Think gaucho and your mouth may begin you water as you imagine Argentine beef. It’s not surprising that steakhouses worldwide have named themselves after the country’s national icon. Argentina’s very own cowboy has earned a special place in the national psyche for bravery, skilled horsemanship and cattle rearing. So now you’ve been to the steakhouse, where do you go to see the real thing?

San Antonio de Areco is a charming little town in the flatlands of the Pampa where gaucho traditions seamlessly blend in with modern life. While the main draw is clearly the nearby estancias, the town's well-preserved colonial buildings, cobbled streets and relaxed atmosphere make it a pleasant place to use as a base. We stayed at Paradores Draghi, a cute family-run guest house with an open court yard, pool and greenhouse breakfast room.    
True gaucho horsemanship at El Ombu
A visit to Parroquia San Patricio, the church on the main square gives you a sense of the prominent role that Irish immigrants played in forging the town's community and identity.

If you want to learn more about gaucho culture, Parque Criollo y Museo Gauchesco Ricardo Güiraldes (free entrance, open 10.00-17.00), named after a renowned Argentine writer famous for his gaucho-themed novel Don Segundo Sombra, is excellent. There is also a fascinating collection of gaucho knives, silverwear, horse gear and leather goods attached to Paradores Draghi.

Dia de campo at Estancia El Ombú

While there are a few estancias in the vicinity, we decided to go to El Ombú, a 300-hectare working farm just 10 minutes by car from the town centre.
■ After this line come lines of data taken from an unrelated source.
theorem keeps_applyJpegDecode {P : StatePart → Bool} {σ : State} (f lane : Nat) (ends : Bool) (s : State) (hσ : Keeps P σ s)
    (hp : covers P [.regs, .memory, .slots, .beat, .units, .cores, .watch, .upd, .tier, .forager, .mods, .ports, .casc, .host, .test] := by exact hp.sub rfl) :
    Keeps P σ (applyJpegDecode f lane ends s) := by
  unfold applyJpegDecode
  repeat' first
    | (with_reducible show covers P _; exact hp.sub rfl)
    | (intro (x : State); refine (fun (hx : Keeps P σ x) => ?_) ?_; (on_goal 1 => clear_value x); (on_goal 2 => dsimp only [x]))
    | (intro x; clear_value x) | lift_lets | with_reducible refine keeps_ite (fun _ => ?_) (fun _ => ?_)
    | with_reducible assumption | with_reducible apply keeps_cacheFill | with_reducible apply keeps_drainCached
    | with_reducible apply keeps_feed | with_reducible apply keeps_refuseSample | with_reducible apply keeps_stage
    | with_reducible apply keeps_suspend | with_reducible apply keeps_takeRecord | split

theorem keeps_applyTokenize {P : StatePart → Bool} {σ : State} (f lane : Nat) (ends : Bool) (s : State) (hσ : Keeps P σ s)
    (hp : covers P [.regs, .memory, .slots, .beat, .units, .cores, .upd, .tier, .forager, .mods, .ports, .casc, .host, .test] := by exact hp.sub rfl) :
    Keeps P σ (applyTokenize f lane ends s) := by
  unfold applyTokenize
  dsimp only
  split
  · have h := keeps_drainCached s hσ
    generalize s.drainCached = v at h ⊢
    split
    · have hr : ∀ u q x (c : Nat), Keeps P σ (if ends = true then (v.takeRecord u q).refuseSample x c else v.suspend u q) := fun _ _ _ _ =>
        keeps_ite (fun _ => keeps_refuseSample _ _ _ (keeps_takeRecord _ _ _ h)) (fun _ => keeps_suspend _ _ _ h)
      refine keeps_ite (fun _ => h) (fun _ => keeps_ite (fun _ => hr _ _ _ _) (fun _ => keeps_ite (fun _ => hr _ _ _ _) (fun _ => ?_)))
      refine keeps_ite (fun _ => h) (fun _ => keeps_ite (fun _ => keeps_suspend _ _ _ h) (fun _ => ?_))
      exact keeps_cacheFill _ _ _ _ (keeps_stage _ _ _ (keeps_takeRecord _ _ _ h))
    · exact h
  · exact hσ

theorem keeps_writeBatch {P : StatePart → Bool} {σ : State} (s : State) (f : Nat) (st : FStream) (o : BatchDesc) (ps : List Pick) (hσ : Keeps P σ s)
    (hp : covers P [.regs, .memory, .slots, .beat, .units, .cores, .upd, .tier, .forager, .mods, .ports, .casc, .host, .test] := by exact hp.sub rfl) :
    Keeps P σ (State.writeBatch s f st o ps) := by
  unfold State.writeBatch
  repeat' first
    | (with_reducible show covers P _; exact hp.sub rfl)
    | (intro (x : _ × State); refine (fun (hx : Keeps P σ x.2) => ?_) ?_; (on_goal 1 => clear_value x); (on_goal 2 => dsimp only [x]))
    | lift_lets | with_reducible assumption | with_reducible apply keeps_draw | with_reducible apply keeps_store | split

theorem keeps_requestSample {P : StatePart → Bool} {σ : State} (s : State) (st : FStream) (stream : Nat) (e : MEntry) (hσ : Keeps P σ s)
    (hp : covers P [.regs, .memory, .slots, .beat, .units, .cores, .upd, .tier, .forager, .mods, .ports, .casc, .host, .test] := by exact hp.sub rfl) :
    Keeps P σ (State.requestSample s st stream e) := by
  unfold State.requestSample
  repeat' first
    | (with_reducible show covers P _; exact hp.sub rfl)
    | (intro (x : State); refine (fun (hx : Keeps P σ x) => ?_) ?_; (on_goal 1 => clear_value x); (on_goal 2 => dsimp only [x]))
    | (intro x; clear_value x) | lift_lets | with_reducible refine keeps_ite (fun _ => ?_) (fun _ => ?_)
    | with_reducible assumption | with_reducible apply keeps_askSource | with_reducible apply keeps_setFor
    | with_reducible apply keeps_setReg | with_reducible apply keeps_store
It’s doable as a day-trip from Buenos Aires or you can stay the night.

The estancia’s namesake is derived from its proud resident, the evergreen Ombú tree. The tree, which is scattered around the pampa, is prized within Gaucho culture as its umbrella-like structure provides much-needed shade from the midday sun.

Upon arrival we were treated to unlimited drinks, alcoholic and soft varieties, and empanadas. We too sought refuge under the ombu tree before going for a pre-lunch horse ride for 20 minutes. Even if you’re not overly keen on horse riding, the horses were great; they were really tame and the gauchos did a great job in keeping them in line. Carriage rides are also available.
Traditional gaucho music, El Ombu
Lunch was a huge but delicious asado, Argentine BBQ, with probably the best chimichurri I've had in Argentina so far. Vegetarians are also catered for well.

After lunch, we heard traditional folksongs, followed by a mesmerising display of gaucho horsemanship, with the horse yielding to his every command.

A longer horse ride is available in the afternoon, but we decided to cool off in one of the two pools in the grounds. Save some room for tea and cake before you end a thoroughly relaxing day in the country.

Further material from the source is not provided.